-- ==== Sys2Proof/Laws/KeepCapture.lean ====
section
/-! SUPPORT. The definitions of these files of Machine keep the canonical form of the memories: Capture, Ingest, Triggers, Arrays, Frames. -/

namespace Sys2Proof.Machine

open Sys2Proof

theorem State.lookLeave_mem (s : State) (n k : Nat) (c : Chunk) (hM : s.memoryWf = true) :
    (State.lookLeave s n k c).memoryWf = true := by
  unfold State.lookLeave
  repeat' first | (intro x; clear_value x) | (with_reducible intro _) | lift_lets -underBinder | with_reducible (first | assumption | apply State.queueRecord_mem | (fail_if_no_progress refine memMk rfl rfl rfl rfl ?_) | (refine memOk (by assumption) ?_)) | split

theorem State.lookTrim_mem (s : State) (n k m : Nat) (hM : s.memoryWf = true) :
    (State.lookTrim s n k m).memoryWf = true := by
  unfold State.lookTrim
  repeat' first | (intro x; refine memCut x ?_ fun _ => ?_; (on_goal 1 => subst x); (on_goal 2 => clear_value x)) | (intro x; clear_value x) | (with_reducible intro _) | lift_lets -underBinder | with_reducible (first | assumption | apply State.lookLeave_mem | apply State.setRing_mem | apply memFoldl)

theorem State.lookFlush_mem (s : State) (n : Nat) (hM : s.memoryWf = true) :
    (State.lookFlush s n).memoryWf = true := by
  unfold State.lookFlush
  repeat' first | (with_reducible intro _) | with_reducible (first | assumption | apply State.lookTrim_mem | apply memFoldl)

theorem State.chunkDone_mem (s : State) (n k : Nat) (c : Chunk) (hM : s.memoryWf = true) :
    (State.chunkDone s n k c).memoryWf = true := by
  unfold State.chunkDone
  repeat' first | (intro x; clear_value x) | lift_lets -underBinder | with_reducible (first | assumption | apply State.queueRecord_mem | apply State.setRing_mem | apply State.lookTrim_mem | apply memIte)

theorem State.chunkGate_mem (s : State) (n k : Nat) (c : Chunk) (hM : s.memoryWf = true) :
    (State.chunkGate s n k c).memoryWf = true := by
  unfold State.chunkGate
  repeat' first | lift_lets -underBinder | with_reducible (first | assumption | apply State.chunkDone_mem | apply memIte | (fail_if_no_progress refine memMk rfl rfl rfl rfl ?_) | (refine memOk (by assumption) ?_)) | split

theorem State.chunkSample_mem (s : State) (n k st w flags : Nat) (sat : Bool) (hM : s.memoryWf = true) :
    (State.chunkSample s n k st w flags sat).memoryWf = true := by
  unfold State.chunkSample
  repeat' first | (intro x; clear_value x) | lift_lets -underBinder | with_reducible (first | assumption | apply State.setPipe_mem | apply State.chunkGate_mem | apply memIte)

theorem State.capSample_mem (s : State) (n k st w flags : Nat) (hM : s.memoryWf = true) :
    (State.capSample s n k st w flags).memoryWf = true := by
  unfold State.capSample
  repeat' first | (intro x; (first | refine memCut x ?_ fun _ => ?_ | refine okCut x ?_ fun _ => ?_ | refine someCut x ?_ fun _ => ?_ | refine pairCut x ?_ fun _ => ?_ | refine pairCut2 x ?_ fun _ => ?_); (on_goal 1 => subst x); (on_goal 2 => clear_value x)) | (intro x; clear_value x) | (with_reducible intro _) | lift_lets -underBinder | with_reducible (first | assumption | apply State.chunkSample_mem | apply State.free_mem | apply State.setPipe_mem | apply memIte)

theorem State.captureBlock_mem (s : State) (k : Nat) (b : PBlock) (hM : s.memoryWf = true) :
    (State.captureBlock s k b).memoryWf = true := by
  unfold State.captureBlock
  repeat' first | (intro x; refine memCut x ?_ fun _ => ?_; (on_goal 1 => subst x); (on_goal 2 => clear_value x)) | (intro x; clear_value x) | (with_reducible intro _) | lift_lets -underBinder | with_reducible (first | assumption | apply State.capSample_mem | apply memFoldl)

theorem State.recordTrigger_mem (s : State) (u tt : Nat) (hM : s.memoryWf = true) :
    (State.recordTrigger s u tt).memoryWf = true := by
  unfold State.recordTrigger
  repeat' first | (intro x; refine memCut x ?_ fun _ => ?_; (on_goal 1 => subst x); (on_goal 2 => clear_value x)) | (intro x; clear_value x) | (with_reducible intro _) | lift_lets -underBinder | with_reducible (first | assumption | apply State.setRing_mem | apply memIte | apply memFoldl)

theorem State.captureEnd_mem (s : State) (n : Nat) (hM : s.memoryWf = true) :
    (State.captureEnd s n).memoryWf = true := by
  unfold State.captureEnd
  repeat' first | (intro x; clear_value x) | (with_reducible intro _) | lift_lets -underBinder | with_reducible (first | assumption | apply State.wr_mem | apply memIte)

theorem execRecordComplete_mem (t : Nat) (n : Fin 64) (s : State) (hM : s.memoryWf = true) :
    OutMem (execRecordComplete t n s) := by
  unfold execRecordComplete
  repeat' first | (intro x; refine memCut x ?_ fun _ => ?_; (on_goal 1 => subst x); (on_goal 2 => clear_value x)) | (intro x; clear_value x) | lift_lets -underBinder | with_reducible (first | assumption | apply State.advance_mem | apply State.setPipe_mem | apply State.completeRecord_mem | apply State.captureEnd_mem | apply memIte | apply outNext | (fail_if_no_progress refine memMk rfl rfl rfl rfl ?_) | (refine memOk (by assumption) ?_)) | split

theorem rearm_mem (n : Nat) (s : State) (hM : s.memoryWf = true) :
    OkMem (rearm n s) := by
  unfold rearm
  repeat' first | (intro x; refine memCut x ?_ fun _ => ?_; (on_goal 1 => subst x); (on_goal 2 => clear_value x)) | (intro x; clear_value x) | (with_reducible intro _) | lift_lets -underBinder | with_reducible (first | assumption | apply State.setRing_mem | apply State.wr_mem | apply okIte | apply memIte | apply okOk | apply okErr)

theorem execRearm_mem (t : Nat) (n : Fin 64) (s : State) (hM : s.memoryWf = true) :
    OutMem (execRearm t n s) := by
  unfold execRearm
  repeat' first | with_reducible (first | assumption | apply State.serve_mem | apply rearm_mem | apply outNext)

theorem State.setLink_mem (s : State) (j : Nat) (x : LinkState) (hM : s.memoryWf = true) :
    (State.setLink s j x).memoryWf = true := by
  unfold State.setLink
  exact hM

theorem State.levelSource_mem (s : State) (k : Nat) (hM : s.memoryWf = true) :
    (State.levelSource s k).memoryWf = true := by
  unfold State.levelSource
  repeat' first | (intro x; clear_value x) | lift_lets -underBinder | with_reducible (first | assumption | apply State.setSource_mem | apply State.wr_mem | apply memIte)

theorem State.levelSources_mem (s : State) (j : Nat) (hM : s.memoryWf = true) :
    (State.levelSources s j).memoryWf = true := by
  unfold State.levelSources
  repeat' first | (with_reducible intro _) | with_reducible (first | assumption | apply State.levelSource_mem | apply State.refreshFabric_mem | apply memIte | apply memFoldl)

theorem State.linkRates_mem (s : State) (j : Nat) (hM : s.memoryWf = true) :
    (State.linkRates s j).memoryWf = true := by
  unfold State.linkRates
  repeat' first | (intro x; refine memCut x ?_ fun _ => ?_; (on_goal 1 => subst x); (on_goal 2 => clear_value x)) | (intro x; clear_value x) | (with_reducible intro _) | lift_lets -underBinder | with_reducible (first | assumption | apply State.wr_mem | apply memIte | apply memFoldl)

theorem linkApply_mem (j : Nat) (s : State) (hM : s.memoryWf = true) :
    OkMem (linkApply j s) := by
  unfold linkApply
  repeat' first | (intro x; refine memCut x ?_ fun _ => ?_; (on_goal 1 => subst x); (on_goal 2 => clear_value x)) | (intro x; clear_value x) | (with_reducible intro _) | lift_lets -underBinder | with_reducible (first | assumption | apply State.setLink_mem | apply State.wrs_mem | apply State.wr_mem | apply State.linkRates_mem | apply State.levelSources_mem | apply okIte | apply memIte | apply memFoldl | apply okOk | apply okErr)

theorem execLinkApply_mem (t : Nat) (j : Fin 16) (s : State) (hM : s.memoryWf = true) :
    OutMem (execLinkApply t j s) := by
  unfold execLinkApply
  repeat' first | with_reducible (first | assumption | apply State.serve_mem | apply linkApply_mem | apply outNext)

theorem linkClear_mem (j : Nat) (s : State) (hM : s.memoryWf = true) :
    OkMem (linkClear j s) := by
  unfold linkClear
  repeat' first | (intro x; clear_value x) | (with_reducible intro _) | lift_lets -underBinder | with_reducible (first | assumption | apply State.setLink_mem | apply State.wrs_mem | apply okOk)

theorem execLinkClearCounters_mem (t : Nat) (j : Fin 16) (s : State) (hM : s.memoryWf = true) :
    OutMem (execLinkClearCounters t j s) := by
  unfold execLinkClearCounters
  repeat' first | with_reducible (first | assumption | apply State.serve_mem | apply linkClear_mem | apply outNext)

-*-

* _About this task_: Which lines of the records above contain the word "okOk"? Report each one.

* _Completed exercise_:
  repeat' first | (intro x; refine memCut x ?_ fun _ => ?_; (on_goal 1 => subst x); (on_goal 2 => clear_value x)) | (intro x; clear_value x) | (with_reducible intro _) | lift_lets -underBinder | with_reducible (first | assumption | apply State.setRing_mem | apply State.wr_mem | apply okIte | apply memIte | apply okOk | apply okErr)
  repeat' first | (intro x; refine memCut x ?_ fun _ => ?_; (on_goal 1 => subst x); (on_goal 2 => clear_value x)) | (intro x; clear_value x) | (with_reducible intro _) | lift_lets -underBinder | with_reducible (first | assumption | apply State.setLink_mem | apply State.wrs_mem | apply State.wr_mem | apply State.linkRates_mem | apply State.levelSources_mem | apply okIte | apply memIte | apply memFoldl | apply okOk | apply okErr)
  repeat' first | (intro x; clear_value x) | (with_reducible intro _) | lift_lets -underBinder | with_reducible (first | assumption | apply State.setLink_mem | apply State.wrs_mem | apply okOk)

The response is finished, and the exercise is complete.